Vassar Today

The Vassar First Year

By Micah Buis ’02

The Vassar class of 2010 began its time on campus a little differently than Vassar freshmen of recent years. Orientation, which typically spanned seven days before the start of classes and encompassed everything from move-in to course registration to the Before School Conference, this year took place over only four days. “Nothing has been lost,” said Dean of Freshmen Joanne Long, explaining that “some activities have been shifted to the end of the first week of classes, putting the focus on academic advising in the first few days.”

While orientation itself now follows a shorter schedule, acclimating to college life takes place over a longer period of time—and that will be reflected in the new structure.

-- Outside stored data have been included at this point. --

-- ==== Sys2Proof/Laws/Crew.lean ====
section
/-! SUPPORT. What the crew's reductions and votes compute. -/

namespace Sys2Proof.Machine

theorem sextN_bounds (n v : Nat) (hn : n = 32 ∨ n = 64) (hv : v < 2 ^ n) : sextN v n ≤ sextN (2 ^ (n - 1) - 1) n ∧ sextN (2 ^ (n - 1)) n ≤ sextN v n := by
  rcases hn with rfl | rfl
  · have e1 : sextN (2 ^ (32 - 1) - 1) 32 = 2147483647 := by decide
    have e2 : sextN (2 ^ (32 - 1)) 32 = -2147483648 := by decide
    rw [e1, e2]; simp only [sextN]; norm_num at hv ⊢; split_ifs <;> omega
  · have e1 : sextN (2 ^ (64 - 1) - 1) 64 = 9223372036854775807 := by decide
    have e2 : sextN (2 ^ (64 - 1)) 64 = -9223372036854775808 := by decide
    rw [e1, e2]; simp only [sextN]; norm_num at hv ⊢; split_ifs <;> omega

/-- A fold that keeps the better of two values ends with the best. -/
theorem foldl_pick {α : Type} (p : α → α → Bool) (P : α → α → Prop) (hp : ∀ m v, p m v = true → P v m) (hn : ∀ m v, p m v = false → P m v)
    (hr : ∀ a, P a a) (ht : ∀ a b c, P a b → P b c → P a c) :
    ∀ (l : List α) (m : α), let r := l.foldl (fun m v => if p m v then v else m) m
      (r = m ∨ r ∈ l) ∧ P r m ∧ ∀ v ∈ l, P r v := by
  intro l
  induction l with
  | nil => intro m; simp [hr]
  | cons a l ih =>
    intro m
    simp only [List.foldl_cons]
    obtain ⟨h1, h2, h3⟩ := ih (if p m a then a else m)
    refine ⟨?_, ?_, ?_⟩
    · rcases h1 with h | h
      · rw [h]; split <;> simp
      · exact .inr (List.mem_cons_of_mem _ h)
    · refine ht _ _ _ h2 ?_
      split
      · next h => exact hp _ _ h
      · exact hr _
    · intro v hv
      rcases List.mem_cons.1 hv with rfl | hv
      · refine ht _ _ _ h2 ?_
        split
        · exact hr _
        · next h => exact hn _ _ (by simpa using h)
      · exact h3 v hv

theorem xor_foldl_testBit (l : List Nat) (a j : Nat) : (l.foldl Nat.xor a).testBit j = (a.testBit j ^^ decide (l.countP (·.testBit j) % 2 = 1)) := by
  induction l generalizing a with
  | nil => simp
  | cons b l ih =>
    rw [List.foldl_cons, ih, List.countP_cons]
    have : (a.xor b).testBit j = (a.testBit j ^^ b.testBit j) := Nat.testBit_xor a b j
    rw [this]
    have hp : decide ((l.countP (·.testBit j) + 1) % 2 = 1) = !decide (l.countP (·.testBit j) % 2 = 1) := by
      rw [← decide_not]; congr 1; simp only [eq_iff_iff]; omega
    cases hb : b.testBit j <;> cases a.testBit j <;> simp_all

theorem and_foldl_testBit (l : List Nat) (a j : Nat) : (l.foldl Nat.land a).testBit j = (a.testBit j && l.all (·.testBit j)) := by
  induction l generalizing a with
  | nil => simp
  | cons b l ih =>
    rw [List.foldl_cons, ih]
    have : (a.land b).testBit j = (a.testBit j && b.testBit j) := Nat.testBit_and a b j
    rw [this]; simp [Bool.and_assoc]

theorem or_foldl_testBit (l : List Nat) (a j : Nat) : (l.foldl Nat.lor a).testBit j = (a.testBit j || l.any (·.testBit j)) := by
  induction l generalizing a with
  | nil => simp
  | cons b l ih =>
    rw [List.foldl_cons, ih]
    have : (a.lor b).testBit j = (a.testBit j || b.testBit j) := Nat.testBit_or a b j
    rw [this]; simp [Bool.or_assoc]

/-- The integer reductions of CREDUCE (R278). -/
theorem reduceOf_int (n : Nat) (l : List Nat) (hn : n = 32 ∨ n = 64) (hl : ∀ v ∈ l, v < 2 ^ n) :
    let r := fun op => reduceOf op n l
    r 0 = l.sum % 2 ^ n
    ∧ (l ≠ [] → r 1 ∈ l ∧ r 2 ∈ l ∧ r 3 ∈ l ∧ r 4 ∈ l ∧ ∀ v ∈ l, sextN (r 1) n ≤ sextN v n ∧ sextN v n ≤ sextN (r 2) n ∧ r 3 ≤ v ∧ v ≤ r 4)
    ∧ (∀ j < n, (r 5).testBit j = l.all (·.testBit j) ∧ (r 6).testBit j = l.any (·.testBit j) ∧ (r 7).testBit j = decide (l.countP (·.testBit j) % 2 = 1))
    ∧ (l = [] → r 1 = 2 ^ (n - 1) - 1 ∧ r 2 = 2 ^ (n - 1) ∧ r 3 = 2 ^ n - 1 ∧ r 4 = 0 ∧ r 8 = 0 ∧ r 9 = 0x7F800000 ∧ r 10 = 0xFF800000) := by
  refine ⟨?_, ?_, ?_, ?_⟩
  · simp [reduceOf, List.sum_eq_foldl]
  · intro hne
    have b1 := fun v hv => sextN_bounds n v hn hv
    have inj : ∀ v w, v < 2 ^ n → w < 2 ^ n → sextN v n = sextN w n → v = w := by
      intro v w hv hw
      rcases hn with rfl | rfl <;> (unfold sextN; norm_num at *; split_ifs <;> omega)
    have q1 := foldl_pick (fun m v => decide (sextN v n < sextN m n)) (fun a b => sextN a n ≤ sextN b n) (by intro m v; simp; omega) (by intro m v; simp) (by simp) (by intro a b c; omega) l (2 ^ (n - 1) - 1)
    have q2 := foldl_pick (fun m v => decide (sextN v n > sextN m n)) (fun a b => sextN b n ≤ sextN a n) (by intro m v; simp; omega) (by intro m v; simp) (by simp) (by intro a b c; omega) l (2 ^ (n - 1))
    have q3 := foldl_pick (fun m v => decide (v < m)) (fun a b => a ≤ b) (by intro m v; simp; omega) (by intro m v; simp) (by simp) (by intro a b c; omega) l (2 ^ n - 1)
    have q4 := foldl_pick (fun m v => decide (m < v)) (fun a b => b ≤ a) (by intro m v; simp; omega) (by intro m v; simp) (by simp) (by intro a b c; omega) l 0
    simp only [decide_eq_true_eq] at q1 q2 q3 q4
    have e3 : (fun m v : Nat => if v < m then v else m) = min := by funext m v; simp only [Nat.min_def]; split_ifs <;> omega
    have e4 : (fun m v : Nat => if m < v then v else m) = max := by funext m v; simp only [Nat.max_def]; split_ifs <;> omega
    rw [e3] at q3; rw [e4] at q4
    obtain ⟨v0, hv0⟩ := List.exists_mem_of_ne_nil l hne
    have lt1 : 2 ^ (n - 1) - 1 < 2 ^ n ∧ 2 ^ (n - 1) < 2 ^ n := by rcases hn with rfl | rfl <;> norm_num
    refine ⟨?_, ?_, ?_, ?_, fun v hv => ⟨q1.2.2 v hv, q2.2.2 v hv, q3.2.2 v hv, q4.2.2 v hv⟩⟩
    · rcases q1.1 with h | h
      · have := q1.2.2 v0 hv0
        rw [h] at this
        have := inj _ _ lt1.1 (hl v0 hv0) (le_antisymm this (b1 v0 (hl v0 hv0)).1)
        simp only [reduceOf]; rw [h, this]; exact hv0
      · exact h
    · rcases q2.1 with h | h
      · have := q2.2.2 v0 hv0
        rw [h] at this
        have := inj _ _ lt1.2 (hl v0 hv0) (le_antisymm (b1 v0 (hl v0 hv0)).2 this)
        simp only [reduceOf]; rw [h, this]; exact hv0
      · exact h
    · rcases q3.1 with h | h
      · have := q3.2.2 v0 hv0
        rw [h] at this
        have h3 := hl v0 hv0
        have : 2 ^ n - 1 = v0 := by omega
        simp only [reduceOf]; rw [h, this]; exact hv0
      · exact h
    · rcases q4.1 with h | h
      · have := q4.2.2 v0 hv0
        rw [h] at this
        have : 0 = v0 := by omega
        simp only [reduceOf]; rw [h, this]; exact hv0
      · exact h
  · intro j hj
    refine ⟨?_, ?_, ?_⟩
    · simp only [reduceOf]; rw [and_foldl_testBit]; simp [Nat.testBit_two_pow_sub_one, hj]
    · simp only [reduceOf]; rw [or_foldl_testBit]; simp
    · simp only [reduceOf]; rw [xor_foldl_testBit]; simp
  · rintro rfl
    simp [reduceOf]

theorem foldl_add_is (mode : Nat) : ∀ (l : List Nat) (as : List ℝ) (v : Val) (a : ℝ), List.Forall₂ (fun v a => (valOf 0 v).is a) l as → v.is a →
    (l.foldl (fun a u => addVal mode a (valOf 0 u)) v).is (a + as.sum)
  | [], _, v, a, h, hv => by cases h; simpa using hv
  | x :: l, _, v, a, h, hv => by
    cases h with
    | cons h1 h2 =>
      rw [List.foldl_cons, List.sum_cons, ← add_assoc]
      exact foldl_add_is mode l _ _ _ h2 (addVal_is mode hv h1)

theorem foldl_nan (mode : Nat) (l : List Nat) : l.foldl (fun a u => addVal mode a (valOf 0 u)) .nan = .nan := by
  induction l with
  | nil => rfl
  | cons x l ih => rw [List.foldl_cons, (addVal_nan mode _).2, ih]

theorem foldl_has_nan (mode : Nat) : ∀ (l : List Nat) (v : Val), (∃ x ∈ l, isNan 0 x = true) → l.foldl (fun a u => addVal mode a (valOf 0 u)) v = .nan
  | [], v, h => by simp at h
  | x :: l, v, h => by
    rw [List.foldl_cons]
    by_cases hx : isNan 0 x = true
    · have : valOf 0 x = .nan := by simpa [isNan] using hx
      rw [this, (addVal_nan mode _).1, foldl_nan]
    · obtain ⟨y, hy, hn⟩ := h
      rcases List.mem_cons.1 hy with rfl | hy
      · exact absurd hn hx
      · exact foldl_has_nan mode l _ ⟨y, hy, hn⟩

theorem orderKey_le {x y : Nat} {a b : EReal} (hx : x < 2 ^ 32) (hy : y < 2 ^ 32) (ha : (valOf 0 x).isExt a) (hb : (valOf 0 y).isExt b)
    (h : orderKey 0 x ≤ orderKey 0 y) : a ≤ b := by
  by_contra hc
  have := (codeKey_iff (fmt := 0) (by norm_num) hy hx hb ha).1.1 (not_le.1 hc)
  simp only [orderKey, codeKey, fmtBits] at *
  split_ifs at * <;> omega

theorem isExt_of {x : Nat} (h : isNan 0 x = false) : ∃ a, (valOf 0 x).isExt a := by
  cases hv : valOf 0 x with
  | nan => simp [isNan, hv] at h
  | inf n =>
    cases n
    · exact ⟨⊤, .inl ⟨rfl, rfl⟩⟩
    · exact ⟨⊥, .inr (.inl ⟨rfl, rfl⟩)⟩
  | fin n m e => exact ⟨_, .inr (.inr ⟨_, ⟨_, _, _, rfl, rfl⟩, rfl⟩)⟩

theorem foldl_minmax (l : List Nat) (v : Nat) (hv : isNan 0 v = false) (hl : ∀ x ∈ l, isNan 0 x = false) :
    (let r := l.foldl (fminBits 0) v; (r = v ∨ r ∈ l) ∧ ∀ x ∈ v :: l, orderKey 0 r ≤ orderKey 0 x)
    ∧ (let r := l.foldl (fmaxBits 0) v; (r = v ∨ r ∈ l) ∧ ∀ x ∈ v :: l, orderKey 0 x ≤ orderKey 0 r) := by
  induction l generalizing v with
  | nil => simp
  | cons a l ih =>
    have ha := hl a (by simp)
    have hmin : fminBits 0 v a = if orderKey 0 v ≤ orderKey 0 a then v else a := by simp [fminBits, hv, ha]
    have hmax : fmaxBits 0 v a = if orderKey 0 v ≥ orderKey 0 a then v else a := by simp [fmaxBits, hv, ha]
    have i1 := (ih (fminBits 0 v a) (by rw [hmin]; split <;> assumption) (fun x hx => hl x (by simp [hx]))).1
    have i2 := (ih (fmaxBits 0 v a) (by rw [hmax]; split <;> assumption) (fun x hx => hl x (by simp [hx]))).2
    simp only [List.foldl_cons]
    refine ⟨⟨?_, ?_⟩, ?_, ?_⟩
    · rcases i1.1 with h | h
      · rw [h, hmin]; split <;> simp
      · simp [h]
    · intro x hx
      have h0 := i1.2 _ List.mem_cons_self
      rcases List.mem_cons.1 hx with rfl | hx
      · refine le_trans h0 ?_; rw [hmin]; split <;> omega
      · rcases List.mem_cons.1 hx with rfl | hx
        · refine le_trans h0 ?_; rw [hmin]; split <;> omega
        · exact i1.2 x (List.mem_cons_of_mem _ hx)
    · rcases i2.1 with h | h
      · rw [h, hmax]; split <;> simp
      · simp [h]
    · intro x hx
      have h0 := i2.2 _ List.mem_cons_self
      rcases List.mem_cons.1 hx with rfl | hx
      · refine le_trans ?_ h0; rw [hmax]; split <;> omega
      · rcases List.mem_cons.1 hx with rfl | hx
        · refine le_trans ?_ h0; rw [hmax]; split <;> omega
        · exact i2.2 x (List.mem_cons_of_mem _ hx)

/-- The floating reductions of CREDUCE: the exact sum rounded once, and the extreme values that are not NaN (R278). -/
theorem reduceOf_float (l : List Nat) (hl : ∀ v ∈ l, v < 2 ^ 32) :
    let r := fun op => reduceOf op 32 l
    (∀ as : List ℝ, List.Forall₂ (fun v a => (valOf 0 v).is a) l as → as.sum ≠ 0 → Rounds 0 1 false as.sum 0 (r 8))
    ∧ ((∃ v ∈ l, isNan 0 v = true) → r 8 = 0x7FC00000)
    ∧ (l ≠ [] → (∀ v ∈ l, isNan 0 v = true) → r 9 = 0x7FC00000 ∧ r 10 = 0x7FC00000)
    ∧ (∀ (v : Nat) (a : EReal), v ∈ l → (valOf 0 v).isExt a →
        (r 9 ∈ l ∧ ∃ b, (valOf 0 (r 9)).isExt b ∧ b ≤ a) ∧ (r 10 ∈ l ∧ ∃ b, (valOf 0 (r 10)).isExt b ∧ a ≤ b)) := by
  refine ⟨?_, ?_, ?_, ?_⟩
  · intro as h hs
    cases h with
    | nil => simp at hs
    | cons h1 h2 =>
      simp only [reduceOf, List.sum_cons] at *
      exact deliver_rounds 0 1 0 false _ _ (by norm_num) hs (foldl_add_is 1 _ _ _ _ h2 h1)
  · intro h
    cases l with
    | nil => simp at h
    | cons v l =>
      have : l.foldl (fun a u => addVal 1 a (valOf 0 u)) (valOf 0 v) = .nan := by
        obtain ⟨y, hy, hn⟩ := h
        rcases List.mem_cons.1 hy with rfl | hy
        · have : valOf 0 y = .nan := by simpa [isNan] using hn
          rw [this, foldl_nan]
        · exact foldl_has_nan 1 l _ ⟨y, hy, hn⟩
      simp only [reduceOf, this, deliver, nanOf]
  · intro hne h
    have : l.filter (fun v => !isNan 0 v) = [] := by
      rw [List.filter_eq_nil_iff]; intro v hv; simp [h v hv]
    obtain ⟨v, l', rfl⟩ := List.exists_cons_of_ne_nil hne
    simp [reduceOf, this, nanOf]
  · intro v a hv ha
    have hvn : isNan 0 v = false := by simpa [isNan] using Val.isExt_not_nan ha
    have hmem : v ∈ l.filter (fun v => !isNan 0 v) := by simp [hv, hvn]
    obtain ⟨w, f, hf⟩ := List.exists_cons_of_ne_nil (List.ne_nil_of_mem hmem)
    have hall : ∀ x ∈ w :: f, x ∈ l ∧ isNan 0 x = false := by
      intro x hx
      rw [← hf] at hx
      simpa using hx
    have hne : l ≠ [] := List.ne_nil_of_mem hv
    obtain ⟨y, l', hy⟩ := List.exists_cons_of_ne_nil hne
    have m := foldl_minmax f w (hall w (by simp)).2 (fun x hx => (hall x (by simp [hx])).2)
    have e9 : reduceOf 9 32 l = f.foldl (fminBits 0) w := by simp only [reduceOf, hf]
    have e10 : reduceOf 10 32 l = f.foldl (fmaxBits 0) w := by simp only [reduceOf, hf]
    rw [hf] at hmem
    simp only [e9, e10]
    have r1 : f.foldl (fminBits 0) w ∈ w :: f := by rcases m.1.1 with h | h <;> simp [h]
    have r2 : f.foldl (fmaxBits 0) w ∈ w :: f := by rcases m.2.1 with h | h <;> simp [h]
    obtain ⟨b1, hb1⟩ := isExt_of (hall _ r1).2
    obtain ⟨b2, hb2⟩ := isExt_of (hall _ r2).2
    exact ⟨⟨(hall _ r1).1, b1, hb1, orderKey_le (hl _ (hall _ r1).1) (hl v hv) hb1 ha (m.1.2 v hmem)⟩,
      (hall _ r2).1, b2, hb2, orderKey_le (hl v hv) (hl _ (hall _ r2).1) ha hb2 (m.2.2 v hmem)⟩

theorem vote_stays (L : List Nat) : ∀ (l : List Nat) (m : Nat × Nat), (∀ v ∈ l, L.count v ≤ m.2) →
    l.foldl (fun (m : Nat × Nat) v => if L.count v > m.2 then (v, L.count v) else m) m = m
  | [], m, _ => rfl
  | a :: l, m, h => by
    rw [List.foldl_cons, if_neg (by have := h a (by simp); omega)]
    exact vote_stays L l m fun v hv => h v (by simp [hv])

/-- The first of the most frequent values of a list. -/
theorem vote_first (L : List Nat) : ∀ (l : List Nat) (m : Nat × Nat), (∃ v ∈ l, L.count v > m.2) →
    ∃ pre a post, l = pre ++ a :: post ∧ l.foldl (fun (m : Nat × Nat) v => if L.count v > m.2 then (v, L.count v) else m) m = (a, L.count a)
      ∧ m.2 < L.count a ∧ (∀ v ∈ pre, L.count v < L.count a) ∧ ∀ v ∈ l, L.count v ≤ L.count a
  | [], m, h => by simp at h
  | x :: l, m, h => by
    rw [List.foldl_cons]
    by_cases hx : L.count x > m.2
    · rw [if_pos hx]
      by_cases hl : ∃ v ∈ l, L.count v > L.count x
      · obtain ⟨pre, a, post, rfl, h2, h3, h4, h5⟩ := vote_first L l (x, L.count x) hl
        refine ⟨x :: pre, a, post, rfl, h2, lt_trans hx h3, ?_, ?_⟩
        · intro v hv
          rcases List.mem_cons.1 hv with rfl | hv
          · exact h3
          · exact h4 v hv
        · intro v hv
          rcases List.mem_cons.1 hv with rfl | hv
          · exact h3.le
          · exact h5 v hv
      · push Not at hl
        refine ⟨[], x, l, rfl, vote_stays L l _ hl, hx, by simp, ?_⟩
        intro v hv
        rcases List.mem_cons.1 hv with rfl | hv
        · exact le_refl _
        · exact hl v hv
    · rw [if_neg hx]
      have hl : ∃ v ∈ l, L.count v > m.2 := by
        obtain ⟨v, hv, h⟩ := h
        rcases List.mem_cons.1 hv with rfl | hv
        · exact absurd h hx
        · exact ⟨v, hv, h⟩
      obtain ⟨pre, a, post, rfl, h2, h3, h4, h5⟩ := vote_first L l m hl
      refine ⟨x :: pre, a, post, rfl, h2, h3, ?_, ?_⟩
      · intro v hv
        rcases List.mem_cons.1 hv with rfl | hv
        · omega
        · exact h4 v hv
      · intro v hv
        rcases List.mem_cons.1 hv with rfl | hv
        · omega
        · exact h5 v hv

/-- The most frequent value, the first of equals (R279). -/
theorem mostOf_first (l : List Nat) (hne : l ≠ []) : mostOf l ∈ l ∧ ∀ v ∈ l, l.count v ≤ l.count (mostOf l) ∧ (l.count v = l.count (mostOf l) → l.idxOf (mostOf l) ≤ l.idxOf v) := by
  obtain ⟨v0, hv0⟩ := List.exists_mem_of_ne_nil l hne
  obtain ⟨pre, a, post, he, h2, h3, h4, h5⟩ := vote_first l l (0, 0) ⟨v0, hv0, List.count_pos_iff.2 hv0⟩
  have hm : mostOf l = a := by rw [mostOf, h2]
  rw [hm]
  have ha : a ∉ pre := fun h => lt_irrefl _ (h4 a h)
  refine ⟨by rw [he]; simp, fun v hv => ⟨h5 v hv, fun e => ?_⟩⟩
  have hv' : v ∉ pre := fun h => absurd e (h4 v h).ne
  rw [he, List.idxOf_append_of_notMem ha, List.idxOf_append_of_notMem hv']
  simp

end Sys2Proof.Machine
end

In reviewing the college’s traditional orientation schedule, “we talked about how little information students retain during that intense week,” said Dean of the College J.J. Jackson. “We discussed the best way to ensure that students could actually process information and reflect on and respond to the issues and social pressures of the first year.” It was agreed that a more effective approach would be to address such issues with students “over the course of months, rather than days crammed with so many other important activities,” Jackson said.

Called the Vassar First Year, this new program not only facilitates the transition to college over a full year, but also helps students understand the importance of community and diversity—and the responsibilities, privileges, and rights that come with membership in a community. “Our approach this year was to use orientation to begin discussions of critical issues of social challenges, behavior, and responsibility, and then continue these discussions at specific times during the rest of the semester and the year,” said Jackson. “This will create an ongoing opportunity for students to access and be mindful of important resources,” said Jackson.

To this end, freshmen read Salman Rushdie’s Shalimar the Clown over the summer and attended a September talk by Rushdie (pictured above) in the chapel. Afterward, freshmen were encouraged to attend a community conversation in their residence houses. “The conversations,” said Long, “were meant to serve as a link between the intellectual issues raised by a writer and how we talk about these same issues as a community.”